La superioridad moral se ha trasladado
Juan Carlos Girauta.- Ayer recordaba el director de El Debate cómo el Gobierno de la Nación tomó el mando directamente, sin que surgiera duda competencial alguna, cuando lo del Prestige, accidente exprimido como un limón por el PSOE, explotado en una campaña tan indecente como eficaz. Sin víctimas, lograron desatar una ira repentina entre propios y extraños ideológicos. Hay un ejemplo más espectacular del dominio que la izquierda ha tenido no ya sobre la opinión pública sino sobre la intensidad y prelación de los sentimientos: la campaña contra el sacrificio del perro Excalibur, cuya propietaria había contraído el ébola. Los vídeos de enfurecidos grupos están en la red. Concentrados frente a la casa de la propietaria del can, se enfrentaron a la Policía, gritando «¡asesinos!» a los encargados de cumplir con la orden judicial: trasladar al perro y sacrificarlo sin dolor. Hubo heridos y desfallecimientos, y el hashtag #SalvemosaExcalibur se hizo trending topic mundial.
Consideremos las diferencias entre los anteriores ejemplos de agitación y la catástrofe valenciana. En los primeros no hubo pérdidas humanas; en el segundo ni siquiera conocemos las cifras, que en estos momentos supera oficialmente los doscientos fallecidos y que se teme sean muchas más. Cuando los primeros gobernaba la derecha —Aznar y Rajoy respectivamente— y cuando el segundo gobierna la izquierda. En los primeros, las campañas surgen de la izquierda y producen sus efectos según un patrón expansivo de la indignación que deja de responder a obediencias ideológicas; en el segundo sucede algo decisivo que, según creo, traslada la superioridad moral de una izquierda que grita a una derecha que hace.
En 2002, con el Prestige y el «No a la guerra», Zapatero, líder socialista tenido hasta entonces por moderado, se reveló un implacable agente de destrucción del adversario, un generador y canalizador de odio que remataría la faena vertiendo sobre el Gobierno la responsabilidad por los atentados de los trenes, el 11 de marzo de 2004, a tres días de las elecciones generales. Una anomalía en todo caso, pues los atentados terroristas de gran magnitud suelen unir a la gente en torno a su Gobierno. Por primera vez en la historia, una red se alzó en factor político decisivo. Me refiero, claro, a los «pásalo» por SMS. Muchos años después, Pablo Iglesias se atribuiría su organización.
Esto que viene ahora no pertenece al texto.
/-- 10_state.md R28: ContextReset writes 0, empty or absent to the whole context and touches nothing else. -/
def Obligations.ContextResetClearsOnlyTheContext : Prop :=
  ∀ s : State,
    contextReset s = { s with ctx := (contextReset s).ctx } ∧
    (contextReset s).ctx.bps = 0 ∧ (contextReset s).ctx.width = 0 ∧ (contextReset s).ctx.height = 0 ∧
    (contextReset s).ctx.ncomp = 0 ∧
    (∀ i, i < 255 → tabGet (contextReset s).ctx.comp i = some ⟨0, 0, 0⟩) ∧
    (∀ k, k < 64 → tabGet (contextReset s).ctx.lqt k = some 0 ∧ tabGet (contextReset s).ctx.cqt k = some 0) ∧
    (contextReset s).ctx.densUnits = 0 ∧ (contextReset s).ctx.xdens = 0 ∧ (contextReset s).ctx.ydens = 0 ∧
    (contextReset s).ctx.jfifVer = 0 ∧
    (∀ cls sel, (slotOf (contextReset s).ctx.ht cls sel).valid = false) ∧
    ∀ i, i < 255 → tabGet (contextReset s).ctx.sel i = some ⟨0, 0⟩ ∧ tabGet (contextReset s).ctx.pred i = some 0

/-- 20_memory.md R41, R42: InByte and InU16 answer the bytes of `IN`, big-endian, change nothing, and raise at the
first byte at or beyond `IN_LEN`; the window a fetch decodes holds the bytes below `IN_LEN` and no other. -/
def Obligations.ReadsOfInAreBoundChecked : Prop :=
  ∀ (s : State) (r : Reason) (a : Nat),
    (a < s.inLen.toNat → (inByte r a).run s = .ok (inAt s a) s) ∧
    (s.inLen.toNat ≤ a → (inByte r a).run s = .error .raised (faultEntry r a s)) ∧
    (a + 1 < s.inLen.toNat →
      (inU16 r a).run s = .ok (BitVec.ofNat 16 (256 * (inAt s a).toNat + (inAt s (a + 1)).toNat)) s) ∧
    (s.inLen.toNat ≤ a → (inU16 r a).run s = .error .raised (faultEntry r a s)) ∧
    (s.inLen.toNat = a + 1 → (inU16 r a).run s = .error .raised (faultEntry r (a + 1) s)) ∧
    ∀ n, inWindow s n a = (List.range (min n (s.inLen.toNat - a))).map fun i => inAt s (a + i)

/-- 40_bitstream_reader.md R90: READ_BITS of 1 to 16 bits inside `SCAN` gives the number they spell, most significant
first, writes `ACC` alone; a field not wholly inside raises TruncatedStream/ScanBits at `BITOFF`. -/
def Obligations.ReadBitsAssemblesMsbFirst : Prop :=
  ∀ (s : State) (count : Nat), 1 ≤ count → count ≤ 16 →
    (s.bitOff.toNat + count ≤ 8 * s.scanLen.toNat →
      let v := bitsValue ((bitsLeft s).take count)
      (readBits count).run s = .ok v { s with work := { s.work with acc := BitVec.ofNat 16 v } }) ∧
    (8 * s.scanLen.toNat < s.bitOff.toNat + count →
      (readBits count).run s = .error .raised (errorState 2 0x04 s.bitOff.toNat s))

/-- 40_bitstream_reader.md R91, 30_encoding.md R70: DESTUFF of a terminated region leaves its data bytes in `SCAN` and
their number in `SCAN_LEN`, answers the address of the terminating `FF`, and changes nothing else but its cursors; the
bytes of `SCAN` beyond them are the old ones. -/
def Obligations.DestuffLeavesTheDataBytes : Prop :=
  ∀ (s : State) (e0 : Nat) (data : List Byte) (n : Nat),
    memWf s.scan → refRegion (inBytesFrom s e0) = some (data, n) →
    ∃ t, (destuff e0).run s = .ok (e0 + n) t ∧ scanBytes t = data ∧
      (∀ i, data.length ≤ i → scanAt t i = scanAt s i) ∧
      t = { s with
            scan := t.scan
            scanLen := BitVec.ofNat 32 data.length
            work := { s.work with regionPos := e0 + n, regionLen := data.length } }

/-- 41_huffman_table.md R103: HT_LOOKUP in a valid slot walks its tree over the bits left: a leaf answers its symbol
with `BITOFF` after the code, a null child raises LookupNull with the bit that led to it counted, and bits that end at
an internal node raise ScanBits at their end; an invalid slot raises LookupNoTable before any bit is read. -/
def Obligations.LookupWalksTheTree : Prop :=
  ∀ (s : State) (cls : TabClass) (sel : BitVec 1),
    let slot := slotOf s.ctx.ht cls sel
    let at' := fun (n : Nat) (acc : BitVec 16) =>
      { s with bitOff := BitVec.ofNat 36 (s.bitOff.toNat + n), work := { s.work with acc := acc } }
    (slot.valid = false → (htLookup cls sel).run s = .error .raised (errorState 3 0x09 s.bitOff.toNat s)) ∧
    (slot.valid = true →
      (∀ symbol rest, walkTree slot.tree (bitsLeft s) = .ok (symbol, rest) →
        ∃ acc, (htLookup cls sel).run s = .ok symbol (at' ((bitsLeft s).length - rest.length) acc)) ∧
      (walkTree slot.tree (bitsLeft s) = .error .notACode → slot.tree ≠ .null →
        ∃ n acc, 1 ≤ n ∧ walkTree slot.tree ((bitsLeft s).take n) = .error .notACode ∧
          walkTree slot.tree ((bitsLeft s).take (n - 1)) = .error .outOfBits ∧
          (htLookup cls sel).run s = .error .raised (errorState 3 0x0A (s.bitOff.toNat + n) (at' n acc))) ∧
      (walkTree slot.tree (bitsLeft s) = .error .outOfBits →
        ∃ acc, (htLookup cls sel).run s =
          .error .raised (errorState 2 0x04 (s.bitOff.toNat + (bitsLeft s).length)
            (at' (bitsLeft s).length acc))))

/-- 41_huffman_table.md R104, 30_encoding.md R72: where every insertion of a table succeeds, the canonical code of the
`i`-th listed symbol leads to that symbol. -/
def Obligations.BuiltCodesAreCanonical : Prop :=
  ∀ (pairs : List (Nat × Byte)) (t : Tree),
    (pairs.map (·.1)).Pairwise (· ≤ ·) → (∀ p ∈ pairs, 1 ≤ p.1) → insertAll clearedTree pairs = .ok t →
    ∀ (i len code : Nat) (symbol : Byte) (rest : List Bool),
      (canonicalCodes 1 0 (pairs.map (·.1)))[i]? = some (len, code) → pairs[i]? = some (len, symbol) →
      walkTree t (codeBits len code ++ rest) = .ok (symbol, rest)

/-- 41_huffman_table.md R102: with lengths ascending, an insertion fails exactly when the symbols before it fill the
code space of its length. -/
def Obligations.InsertFailsExactlyWhenOversubscribed : Prop :=
  ∀ (pairs : List (Nat × Byte)) (t : Tree) (len : Nat) (symbol : Byte),
    (pairs.map (·.1)).Pairwise (· ≤ ·) → (∀ p ∈ pairs, 1 ≤ p.1 ∧ p.1 ≤ len) → 1 ≤ len →
    insertAll clearedTree pairs = .ok t →
    (tryInsert symbol len t = none ↔ (pairs.map fun p => 2 ^ (len - p.1)).sum = 2 ^ len)

/-- 42_coefficient_decoder.md R120, 30_encoding.md R73: EXTEND on `size` bits, for every size from 1 to 16: its two
clauses, its range, and that it keeps the order of the raw values (so that it is one to one). -/
def Obligations.ExtendFollowsTheSignRule : Prop :=
  ∀ size v : Nat, 1 ≤ size → size ≤ 16 → v < 2 ^ size →
    (2 ^ (size - 1) ≤ v → extend v size = v) ∧
    (v < 2 ^ (size - 1) → extend v size = (v : Int) - (2 ^ size - 1)) ∧
    extend v size ≠ 0 ∧ -(2 ^ size : Int) < extend v size ∧ extend v size < 2 ^ size ∧
    (BitVec.ofInt 32 (extend v size)).toInt = extend v size ∧
    ∀ w : Nat, w < v → extend w size < extend v size

/-- 00_scope.md R9: `ZZ` is a permutation of 0..63 with `ZZINV` its inverse, fixes 0 and 63, and is no involution. -/
def Obligations.ZigZagIsAPermutation : Prop :=
  (∀ k, k < 64 → zz k < 64 ∧ zzInv (zz k) = k ∧ zzInv k < 64 ∧ zz (zzInv k) = k) ∧
  zz 0 = 0 ∧ zz 63 = 63 ∧ zz (zz 2) = 17 ∧
  ∀ k, k < 64 → (zz (zz k) = k ↔ k = 0 ∨ k = 1 ∨ k = 22 ∨ k = 41 ∨ k = 62 ∨ k = 63)

/-! ## Markers -/

/-- 43_segment_scanner.md R142: SOI at a later position advances `pc` by 2 and changes nothing else. -/
def Obligations.SoiOnlyAdvances : Prop :=
  ∀ s : State, exec .soi s = .next { s with cur := BitVec.ofNat 33 (s.cur.toNat + 2) }

/-- 43_segment_scanner.md R147: EOI leaves no valid table, advances by 2 and halts; the rest of the context and all
else are kept. -/
def Obligations.EoiReleasesAndHalts : Prop :=
  ∀ s : State, ∃ ht : HuffTables,
    (∀ cls sel, (slotOf ht cls sel).valid = false) ∧
    exec .eoi s = .next
      { s with
        ctx := { s.ctx with ht := ht }
        cur := BitVec.ofNat 33 (s.cur.toNat + 2)
        run := .done }

/-- 43_segment_scanner.md R148, 60_exceptions.md R186: UNSUP sets its flag, emits one record and skips by its length. -/
def Obligations.UnsupWarnsAndSkips : Prop :=
  ∀ (s : State) (code : Byte) (len : Half),
    exec (.unsup code len) s = .next
      { s with
        wUnsup := true
        out := s.out ++ [.warn 5 s.cur code len]
        cur := BitVec.ofNat 33 (s.cur.toNat + 2 + len.toNat) }

/-- 43_segment_scanner.md R141, 60_exceptions.md R181: a marker position whose byte is not `FF` takes the fatal error
Unspecified/MarkerPrefix at `c`. -/
def Obligations.BadPrefixTakesMarkerPrefix : Prop :=
  ∀ (s : State) (b0 b1 : Byte), exec (.badPrefix b0 b1) s = .next (errorState 7 0x0B s.cur.toNat s)

/-! ## Header segments -/

/-- 43_segment_scanner.md R143: APP0 whose fields lie inside `IN` resets the context and stores the JFIF fields; nothing
else changes but `CUR`. -/
def Obligations.App0ResetsAndStoresJfif : Prop :=
  ∀ (s : State) (len : Half),
    let c := s.cur.toNat
    c + 15 < s.inLen.toNat →
    exec (.app0 len) s = .next
      { s with
        ctx := { DecodeContext.empty with
          jfifVer := BitVec.ofNat 16 (256 * (inAt s (c + 9)).toNat + (inAt s (c + 10)).toNat)
          densUnits := inAt s (c + 11)
          xdens := BitVec.ofNat 16 (256 * (inAt s (c + 12)).toNat + (inAt s (c + 13)).toNat)
          ydens := BitVec.ofNat 16 (256 * (inAt s (c + 14)).toNat + (inAt s (c + 15)).toNat) }
        cur := BitVec.ofNat 33 (c + 2 + len.toNat) }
¿Por qué se ha trasladado la superioridad moral de la izquierda a la derecha en una sola semana? Porque en cuanto los efectos de la gota fría se conocieron, numerosos voluntarios se autoorganizaron mientras el Estado colapsaba en un cruce de patrañas competenciales que, en efecto, no se había suscitado con el Prestige. Millares de jóvenes de derechas se movilizan como el rayo, compaginan la crítica a las autoridades, sin distinguir colores, con una espectacular logística y llevan ayuda real a una zona en condiciones infernales. La izquierda, impotente, retratada, vieja, desalmada y puesta en evidencia, los acusa de neonazis desde sus medios. Un intento patético de impedir mediante la calumnia que la gente recuerde lo que ha visto.